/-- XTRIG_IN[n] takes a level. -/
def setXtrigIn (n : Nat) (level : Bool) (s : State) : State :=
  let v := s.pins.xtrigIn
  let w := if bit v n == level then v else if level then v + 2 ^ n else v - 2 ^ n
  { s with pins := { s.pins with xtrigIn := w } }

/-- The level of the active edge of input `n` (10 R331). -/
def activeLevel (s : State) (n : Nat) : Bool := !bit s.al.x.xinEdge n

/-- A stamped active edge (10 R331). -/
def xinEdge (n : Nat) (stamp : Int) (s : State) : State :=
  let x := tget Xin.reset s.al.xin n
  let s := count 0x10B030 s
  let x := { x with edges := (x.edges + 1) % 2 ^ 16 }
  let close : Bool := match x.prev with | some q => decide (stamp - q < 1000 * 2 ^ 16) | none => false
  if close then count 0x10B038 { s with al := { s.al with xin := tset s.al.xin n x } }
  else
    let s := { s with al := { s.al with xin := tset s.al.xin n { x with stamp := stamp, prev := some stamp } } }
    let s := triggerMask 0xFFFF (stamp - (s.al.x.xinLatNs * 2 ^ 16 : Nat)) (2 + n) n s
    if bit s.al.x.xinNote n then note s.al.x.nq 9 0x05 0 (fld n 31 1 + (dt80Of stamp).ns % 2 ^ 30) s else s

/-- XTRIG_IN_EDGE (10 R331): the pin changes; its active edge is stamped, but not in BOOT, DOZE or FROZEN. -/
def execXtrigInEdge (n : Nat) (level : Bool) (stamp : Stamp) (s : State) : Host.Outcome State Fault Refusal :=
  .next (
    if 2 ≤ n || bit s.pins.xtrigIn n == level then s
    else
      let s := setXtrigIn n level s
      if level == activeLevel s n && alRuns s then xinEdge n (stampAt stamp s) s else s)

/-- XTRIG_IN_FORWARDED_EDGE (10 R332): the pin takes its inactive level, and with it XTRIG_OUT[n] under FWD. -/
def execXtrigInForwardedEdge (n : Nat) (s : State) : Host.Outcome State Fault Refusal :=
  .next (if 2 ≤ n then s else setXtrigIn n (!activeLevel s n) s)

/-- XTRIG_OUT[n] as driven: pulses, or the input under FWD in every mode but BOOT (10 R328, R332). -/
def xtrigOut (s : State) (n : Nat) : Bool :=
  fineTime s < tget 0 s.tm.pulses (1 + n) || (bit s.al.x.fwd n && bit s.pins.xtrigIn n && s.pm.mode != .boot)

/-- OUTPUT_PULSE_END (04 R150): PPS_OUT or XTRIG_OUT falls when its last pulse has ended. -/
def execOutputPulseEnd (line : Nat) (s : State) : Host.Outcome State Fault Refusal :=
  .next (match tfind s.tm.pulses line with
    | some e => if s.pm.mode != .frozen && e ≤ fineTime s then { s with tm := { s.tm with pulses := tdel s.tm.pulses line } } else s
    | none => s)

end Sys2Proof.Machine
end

=======

Each line from the top of the records above through the line containing "or FROZEN. -/" needs to be transcribed exactly, and no line after it.

-- Output below --
/-- XTRIG_IN[n] takes a level. -/
def setXtrigIn (n : Nat) (level : Bool) (s : State) : State :=
  let v := s.pins.xtrigIn
  let w := if bit v n == level then v else if level then v + 2 ^ n else v - 2 ^ n
  { s with pins := { s.pins with xtrigIn := w } }

/-- The level of the active edge of input `n` (10 R331). -/
def activeLevel (s : State) (n : Nat) : Bool := !bit s.al.x.xinEdge n

/-- A stamped active edge (10 R331). -/
def xinEdge (n : Nat) (stamp : Int) (s : State) : State :=
  let x := tget Xin.reset s.al.xin n
  let s := count 0x10B030 s
  let x := { x with edges := (x.edges + 1) % 2 ^ 16 }
  let close : Bool := match x.prev with | some q => decide (stamp - q < 1000 * 2 ^ 16) | none => false
  if close then count 0x10B038 { s with al := { s.al with xin := tset s.al.xin n x } }
  else
    let s := { s with al := { s.al with xin := tset s.al.xin n { x with stamp := stamp, prev := some stamp } } }
    let s := triggerMask 0xFFFF (stamp - (s.al.x.xinLatNs * 2 ^ 16 : Nat)) (2 + n) n s
    if bit s.al.x.xinNote n then note s.al.x.nq 9 0x05 0 (fld n 31 1 + (dt80Of stamp).ns % 2 ^ 30) s else s

/-- XTRIG_IN_EDGE (10 R331): the pin changes; its active edge is stamped, but not in BOOT, DOZE or FROZEN. -/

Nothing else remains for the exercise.